Mozzarella Monster longest pizza world record set in Fontana
2 min readWhat does 17,756 pounds of dough, about 5,000 pounds of sauce and 3,900 pounds of cheese get you?
A recipe for a world record!
Pizzaovens.com, with the help of 55 top pizzaiolos from across the U.S. and 150 pizza loving volunteers, set the Guinness World Record for the longest pizza June 10 at the Auto Club Speedway in Fontana. Organizers missed their 7,000-foot mark, but still created a record-breaking mozzarella mammoth measuring 6,330.30 feet and stretching about 1.3 miles — held up on aluminum scaffolding— around the speedway oval, defeating the record of 6,082 feet previously set in Naples, Italy.
The monster pizza weighed-in at more than seven tons and could feed more than 10,000 people, which it did.
The nearly 2,000 spectators on hand to witness the historic event were offered a celebratory slice, while proceeds and the majority of the pizza, was donated to local homeless shelters and food banks.
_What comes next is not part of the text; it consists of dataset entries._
/-- Settles O25, by the fields that the encoder writes and the decoder reads. -/
theorem decodeOfEncodeReturnsTheMessage : Obligations.DecodeOfEncodeReturnsTheMessage := by
  intro s h
  refine ⟨_, exec_enc_encodable h, fun u hu => ?_⟩
  rw [← fields_message h]
  exact execDec_ok (by rw [hu, decodeFrame_frame h])

/-! ### The fields of a message -/

/-- A small number is the same number in eight bits. -/
theorem toNat_setWidth_eight {n : Nat} (x : BitVec n) (hn : n ≤ 8) :
    (x.setWidth 8).toNat = x.toNat := by
  rw [BitVec.toNat_setWidth, Nat.mod_eq_of_lt]
  exact lt_of_lt_of_le x.isLt (Nat.pow_le_pow_right (by decide) hn)

/-- Packing undoes unpacking (30_encoding.md R74, R75). -/
theorem pack_headerOf (b0 b1 b2 : Byte) :
    let h := headerOf b0 b1 b2
    packPh h.payLen.toNat (h.type.setWidth 8) h.internal h.offp = le16 b0 b1 ∧
      packMh h.idLen.toNat h.query (h.ackNum.setWidth 8) = b2 := by
  intro h
  have hType : (h.type.setWidth 8).toNat = h.type.toNat := toNat_setWidth_eight _ (by decide)
  have hAck : (h.ackNum.setWidth 8).toNat = h.ackNum.toNat := toNat_setWidth_eight _ (by decide)
  have hBit (n : Nat) : bit (decide (n % 2 = 1)) = n % 2 := by
    rcases Nat.mod_two_eq_zero_or_one n with hn | hn <;> simp [hn, bit]
  constructor <;> apply BitVec.eq_of_toNat_eq
  · rw [packPh_toNat h.internal h.offp (by omega) (by omega), hType, le16_toNat,
      headerOf_payLen, headerOf_type, headerOf_internal, headerOf_offp, hBit, hBit]
    omega
  · rw [packMh_toNat h.query (by omega) (by omega), hAck, headerOf_idLen, headerOf_query,
      headerOf_ackNum, hBit]
    omega

/-- Whether a message has an offset is what the header says. -/
theorem offset_isSome_messageOf (h : Header) (id pay : List Byte) (o : U16) (now : Nat) :
    (messageOf h id pay o now).offset.isSome = h.offp := by
  cases hp : h.offp <;> simp [messageOf, hp]

section Message
variable {w : WireFields} (h : w.Fits) (now : Nat)
include h

theorem descriptorOf_encodable : (descriptorOf (w.message now)).Encodable := by
  have hNamed := h.named
  have hId := h.id
  have hPay := h.pay
  have hType : (w.header.type.setWidth 8).toNat = w.header.type.toNat :=
    toNat_setWidth_eight _ (by decide)
  have hAck : (w.header.ackNum.setWidth 8).toNat = w.header.ackNum.toNat :=
    toNat_setWidth_eight _ (by decide)
  refine ⟨?_, ?_, ?_, ?_, ?_, fun hPos => ?_⟩
  · change (w.header.type.setWidth 8).toNat ≤ 15; omega
  · change 1 ≤ w.id.length; omega
  · change w.id.length ≤ 15; omega
  · change w.pay.length ≤ 1023; omega
  · change (w.header.ackNum.setWidth 8).toNat ≤ 7; omega
  · change 0 < (w.header.ackNum.setWidth 8).toNat at hPos
    change (w.header.ackNum != 0) = true
    rw [bne_iff_ne]
    intro hZero
    simp [hZero] at hPos

theorem offsetField_descriptorOf : offsetField (descriptorOf (w.message now)) = w.off := by
  have hOff := h.off
  rw [offsetField, show (descriptorOf (w.message now)).offp = w.header.offp from
    offset_isSome_messageOf _ _ _ _ _]
  split
  next hp =>
    rw [hp] at hOff
    obtain ⟨lo, hi, hTwo⟩ := List.length_eq_two.mp hOff
    simp [descriptorOf, WireFields.message, messageOf, hp, hTwo, byteAt, le16Bytes]
  next hp =>
    rw [Bool.eq_false_of_not_eq_true hp] at hOff
    exact (List.length_eq_zero_iff.mp hOff).symm

theorem fields_descriptorOf : Descriptor.fields (descriptorOf (w.message now)) = w := by
  obtain ⟨hPh, hMh⟩ := pack_headerOf w.b0 w.b1 w.b2
  have hOffp : (w.message now).offset.isSome = w.header.offp := offset_isSome_messageOf _ _ _ _ _
  have hPh : packPh w.pay.length (w.header.type.setWidth 8) w.header.internal
      (w.message now).offset.isSome = le16 w.b0 w.b1 := by
    rw [hOffp, h.pay]
    exact hPh
  have hMh : packMh w.id.length w.header.query (w.header.ackNum.setWidth 8) = w.b2 := h.id ▸ hMh
  exact WireFields.ext ((congrArg lo8 hPh).trans (lo8_le16 _ _))
    ((congrArg hi8 hPh).trans (hi8_le16 _ _)) hMh rfl (offsetField_descriptorOf h now) rfl

end Message

/-- An input that `DEC` answers with a message is one that it accepts. -/
theorem decodeFrame_of_exec_dec {u : State} {m : Msg}
    (h : exec .dec u = .next (u.respond (.message m))) :
    decodeFrame u.ops.buf u.ops.now = .ok m := by
  have hSame {r : Response} (hNext : execDec u = .next (u.respond r)) : r = .message m :=
    State.respond_responses_inj rfl
      (congrArg State.responses (Host.Outcome.next.inj (hNext.symm.trans h)))
  rcases execDec_cases u with ⟨m', hOk, hNext⟩ | ⟨e, -, -, hNext⟩
  · cases hSame hNext
    exact hOk
  · cases hSame hNext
“It was hard work! But worth it,” said Fash Asvadi, Pizzaovens Inc. director and World’s Longest Pizza project manager, in a written statement. “I realize now why no one had attempted to bring the record to the US till now. We had so many obstacles during the course of the attempt. From mechanical failures to trying to make it through the sharp bends with a 40-foot trailer, sheer determination was the main ingredient in completing the course.”
According to the LA Weekly, organizers had to meet certain criteria for the pizza to qualify as record breaking: the pizza had to be at least twenty inches in width—the approximate diameter of a large pizza — and the end result had to stretch over 3.4 inches long (about 1.15 miles) to beat the previous record. Also, food regulations in San Bernardino County say that cooked food can not be left out in room temperature for more than four hours. Volunteers for the Naples record took eight hours to bake their pizza, hopefuls in Fontana worked on a tighter shift.
“We started at 11 p.m. on Friday with the first cook and completed this about 10 a.m. on Saturday,” said Asvadi. “The second round of cooking started at 11 a.m. on Saturday and ended around 3:30 p.m.
A Guinness World Records adjudicator made the record official.
“Putting this project together was an amazing experience. Just to see how a team can come together to overcome any obstacle is an experience I will never forget, said Asvadi.”